Francuski minister spraw wewnętrznych ostrzegł swoich rodaków, aby przygotowali się na "trudne decyzje". W obliczu rosnącej liczby przypadków rośnie liczba wezwań do zaostrzenia restrykcji mających spowolnić transmisję wirusa.
Wśród rozważanych środków jest przedłużenie obowiązującej godziny policyjnej. Warto zauważyć, że w dużych miastach obowiązuje już godzina policyjna od 21:00 do 6 rano.
Teraz władze zastanawiają się, czy nie zakazać obywatelom wychodzenia z domów w weekendy i nie zamknąć mniej istotnych dla gospodarki firm.
Pomimo najostrzejszych ograniczeń w Europie, Francja walczy o powstrzymanie wzrostu liczby zakażeń COVID-19. W kraju odnotowano ponad 26 000 przypadków w ciągu ostatnich 24 godzin i 257 zgonów. Liczba pacjentów na oddziałach intensywnej terapii wzrosła o 186 do 2770. Pacjenci z COVID-19 zajmują obecnie 54 proc. łóżek intensywnej terapii w całym kraju.

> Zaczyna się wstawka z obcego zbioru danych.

-- ==== Sys2Proof/Machine/Operands.lean ====
section
/-! DEFINITION. The operand forms of a lane operation (R60 to R63, R133 to R138): where its sources come from, when a queue
makes it wait, where its result goes, and what it pops. -/

namespace Sys2Proof.Machine

/-- What makes an instruction wait (R102, R105, R106, R127, R177). -/
inductive Stall where
  /-- The queue that it pops, by its code of R63, is empty. -/
  | pop (q : Nat)
  /-- The queue of a sink bit is full. -/
  | push (b : Nat)
  /-- The slip limit (R105). -/
  | slip
  /-- The store hold is full, its oldest access waiting on a queue (R106). -/
  | hold (q : Nat)
  /-- The other slice has not reached its `gsync` (R177). -/
  | gsync
  /-- The c-slice has not popped the region record (R129). -/
  | region
  /-- A source or destination is not available yet, or earlier accesses must be performed first (R188, R254). -/
  | other
deriving DecidableEq, Repr, Inhabited

/-- The sources of a lane operation, lane by lane, with the active lanes and the masks of the unit. -/
structure LaneEnv where
  act : Word
  a : Nat → DWord
  b : Nat → DWord
  d : Nat → DWord
  k : Nat → Word

end Sys2Proof.Machine

namespace Sys2Proof
open Machine

/-- Whether field a names a mask, or with a queue the mask record of `dq` (R63, R146). -/
def LaneForm.masky (f : LaneForm) : Bool :=
  match f.aOp with
  | .ty _ => false
  | _ => true

/-- The value type of field a. -/
def LaneForm.aTy (f : LaneForm) : Ty :=
  match f.aOp with
  | .ty t => t
  | .mskVal t => t
  | .msk => .b32

/-- The value type of field b. -/
def LaneForm.bTy (f : LaneForm) : Ty :=
  match f.bOp with
  | .reg t => t
  | _ => .b32

/-- How many entries a queue source pops: two for a 64-bit type (R63). -/
def LaneForm.pops (f : LaneForm) : Nat := if f.aTy.wide then 2 else 1

/-- How many entries a result pushes into each queue of its sink (R61). -/
def LaneForm.pushes (f : LaneForm) : Nat :=
  match f.dOp with
  | .mask => 1
  | _ => if f.res.wide then 2 else 1

end Sys2Proof

namespace Sys2Proof.Machine

/-- The gang of a slice; the controller has none. -/
def State.gangOf (s : State) (u : UnitId) : Gang :=
  match u with
  | .a g => s.gang g
  | .c g => s.gang g
  | .m _ => {}

end Sys2Proof.Machine

namespace Sys2Proof
open Machine

/-- The popped entries of a lane operation's queue source. -/
def LaneForm.entries (f : LaneForm) (s : State) (u : UnitId) : List QEntry :=
  ((s.gangOf u).readQueue u.kind f.a.toNat).take f.pops

/-- The a operand in a lane: a register, a queue entry low word first, a mask, or a mask record (R63, R101). -/
def LaneForm.readA (f : LaneForm) (s : State) (u : UnitId) (n : Nat) : Val :=
  if f.q = 1 then
    if f.masky then ⟨(((s.gangOf u).dq.headD ⟨3, 0⟩).payload.truncate 32).zeroExtend 64, false⟩
    else
      match f.entries s u with
      | [lo, hi] => ⟨(hi.word n).bits ++ (lo.word n).bits, (hi.word n).poison || (lo.word n).poison⟩
      | [lo] => ⟨(lo.word n).bits.zeroExtend 64, (lo.word n).poison⟩
      | _ => {}
  else
    match f.aOp with
    | .msk => ⟨(s.readMask u f.a.toNat).zeroExtend 64, false⟩
    | _ => s.readReg u f.aTy f.a.toNat n

/-- The b operand in a lane. -/
def LaneForm.readB (f : LaneForm) (s : State) (u : UnitId) (n : Nat) : Val :=
  match f.bOp with
  | .reg t => s.readReg u t f.b.toNat n
  | .msk => ⟨(s.readMask u f.b.toNat).zeroExtend 64, false⟩
  | .none => {}

/-- The third source in a lane, for a form that has one. -/
def LaneForm.readD (f : LaneForm) (s : State) (u : UnitId) (n : Nat) : Val :=
  match f.dOp with
  | .acc => s.readReg u f.res f.d.toNat n
  | _ => {}

/-- All sources read before any destination is written (R133). -/
def LaneForm.env (f : LaneForm) (s : State) (u : UnitId) : LaneEnv :=
  ⟨s.active u, fun n => (f.readA s u n).bits, fun n => (f.readB s u n).bits, fun n => (f.readD s u n).bits,
    fun k => s.readMask u k⟩

end Sys2Proof

namespace Sys2Proof.Machine

/-- The first of a list of tests that holds. -/
def firstStall : List (Bool × Stall) → Option Stall
  | [] => none
  | (c, st) :: rest => if c then some st else firstStall rest

/-- Whether an earlier load of a gang has still to push into a load queue: what a later instruction pushes there comes after it
(R102, R252). -/
def State.queuedLoad (s : State) (g : GangId) (n : Nat) : Bool := s.flight.any fun a => a.gang == g && a.dest == .queue n

/-- Whether the entries of the queue that the a-slice reads under a code are for a held store or atomic, which comes before (R102,
R106). -/
def Gang.spokenFor (x : Gang) (code : Nat) : Bool := code != 0 && x.hold.any fun h => h.waitsOn == some (code - 1)

/-- Whether an a-slice instruction comes later in the order of a queue that its sink bit names than a load in flight (R102). -/
def State.pushWaits (s : State) (u : UnitId) (b : Nat) : Bool :=
  match u with
  | .a g => s.queuedLoad g (b - 1)
  | _ => false

end Sys2Proof.Machine

namespace Sys2Proof
open Machine

/-- What makes a lane operation wait on its queues (R102, R105, R106). -/
def LaneForm.stall (f : LaneForm) (s : State) (u : UnitId) : Option Stall :=
  let x := s.gangOf u
  let sink (b : Nat) : Bool := f.sk.getLsbD b && decide (x.room u.kind b < f.pushes)
  match u with
  | .m _ => none
  | _ =>
    firstStall
      [(f.q = 1 && f.masky && x.dq.isEmpty, .pop 4),
       (f.q = 1 && !f.masky && decide ((f.entries s u).length < f.pops), .pop f.a.toNat),
       (f.q = 1 && !f.masky && u.kind = .A && x.spokenFor f.a.toNat, .pop f.a.toNat),
       (f.sk.getLsbD 1 && s.pushWaits u 1, .other), (f.sk.getLsbD 2 && s.pushWaits u 2, .other),
       (sink 1, .push 0), (sink 2, .push 1),
       (sink 3, if u.kind = .A then .slip else .push 2)]

/-- The `dq` head that `kop` meets is no mask record (R63, R104): its kind, the detail of the queue-misuse trap. -/
def LaneForm.misuse (f : LaneForm) (s : State) (u : UnitId) : Option Nat :=
  if f.q = 1 && f.masky then
    match (s.gangOf u).dq with
    | r :: _ => if r.kind = 3 then none else some r.kind
    | [] => none
  else none

/-- The queue source popped (R63). -/
def LaneForm.pop (f : LaneForm) (s : State) (u : UnitId) : State :=
  if f.q = 0 then s
  else
    match u with
    | .a g => s.modGang g fun x => x.setQueue .A f.a.toNat ((x.readQueue .A f.a.toNat).drop f.pops)
    | .c g =>
      s.modGang g fun x =>
        if f.masky then x.popDq else x.setQueue .C f.a.toNat ((x.readQueue .C f.a.toNat).drop f.pops)
    | .m _ => s

/-- The entries that a value result pushes: its low word, then for a 64-bit type its high word (R61). -/
def LaneForm.resultEntries (f : LaneForm) (act : Word) (r : Nat → DWord) : List QEntry :=
  let lo := entryOf act fun n => (extendResult .C f.res (r n)).truncate 32
  if f.res.wide then [lo, entryOf act fun n => (r n).extractLsb' 32 32] else [lo]

end Sys2Proof

namespace Sys2Proof.Machine

/-- Entries pushed into every queue that sink bits 1 to 3 name. -/
def pushSinks (sk : BitVec 4) (es : List QEntry) (s : State) (u : UnitId) : State :=
  match u with
  | .a g =>
    s.modGang g fun x =>
      let x := if sk.getLsbD 1 then x.push .A 1 es else x
      if sk.getLsbD 2 then x.push .A 2 es else x
  | .c g =>
    s.modGang g fun x =>
      let x := if sk.getLsbD 1 then x.push .C 1 es else x
      let x := if sk.getLsbD 2 then x.push .C 2 es else x
      if sk.getLsbD 3 then x.push .C 3 es else x
  | .m _ => s

end Sys2Proof.Machine

namespace Sys2Proof
open Machine

/-- A value result delivered to every consumer of its sink (R61, R133). -/
def LaneForm.deliver (f : LaneForm) (s : State) (u : UnitId) (act : Word) (r : Nat → DWord) : State :=
  let s := if f.sk.getLsbD 0 then s.writeReg u f.res f.d.toNat act r else s
  pushSinks f.sk (f.resultEntries act r) s u

/-- A mask result delivered (R138, R62): into kd, onto `dq` from the a-slice, or onto `fq` from the c-slice, where every
lane's word holds the mask and every valid bit is set. -/
def LaneForm.deliverMask (f : LaneForm) (s : State) (u : UnitId) (act p : Word) : State :=
  let k := f.d.toNat % 8
  let s := if f.sk.getLsbD 0 then s.writeMask u k (mergeMask (s.readMask u k) act p) else s
  if f.sk.getLsbD 3 then
    match u with
    | .a g => s.modGang g fun x => x.pushDq ⟨3, p.zeroExtend 64⟩
    | .c g => s.modGang g fun x => x.push .C 3 [entryOf (BitVec.allOnes 32) fun _ => p]
    | .m _ => s
  else s

end Sys2Proof

namespace Sys2Proof.Machine

/-- The source lane of a cross-lane instruction in lane n (R156); every other instruction reads its own lane. -/
def sourceLane (i : Instr) (b : Nat → DWord) (n : Nat) : Nat :=
  match i with
  | .shflIdx _ _ _ _ _ => (b n).toNat % 32
  | .shflUp _ _ _ _ _ => if (b n).toNat % 64 ≤ n then n - (b n).toNat % 64 else n
  | .shflDn _ _ _ _ _ => if n + (b n).toNat % 64 ≤ 31 then n + (b n).toNat % 64 else n
  | .shflXor _ _ _ _ _ => (BitVec.ofNat 5 n ^^^ BitVec.ofNat 5 (b n).toNat).toNat
  | .rotUp _ _ _ _ _ => (n + 32 - (b n).toNat % 32) % 32
  | .rotDn _ _ _ _ _ => (n + (b n).toNat % 32) % 32
  | .bcast _ l _ _ _ => l.toNat
  | _ => n

end Sys2Proof.Machine

namespace Sys2Proof
open Machine

/-- Whether an active lane of a lane operation uses a marked value (R130, R255). -/
def LaneForm.marked (f : LaneForm) (i : Instr) (s : State) (u : UnitId) : Bool :=
  (lanesOf (s.active u)).any fun n =>
    (f.readB s u n).poison || (f.readD s u n).poison
      || (f.readA s u (sourceLane i (fun m => (f.readB s u m).bits) n)).poison

end Sys2Proof
end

"Straciliśmy kontrolę nad epidemią, ale to nie stało się to wczoraj. Straciliśmy kontrolę nad epidemią już kilka tygodni temu” – powiedział stacji Franceinfo dr Eric Caumes, szef oddziału zakażeń i chorób tropikalnych w szpitalu Pitie-Salpetriere w Paryżu.
We Francji odnotowano ponad 35 000 zgonów, co stanowi trzecią najwyższą liczbę w Europie, i co tydzień odnotowuje ponad 350 przypadków na 100 000 osób.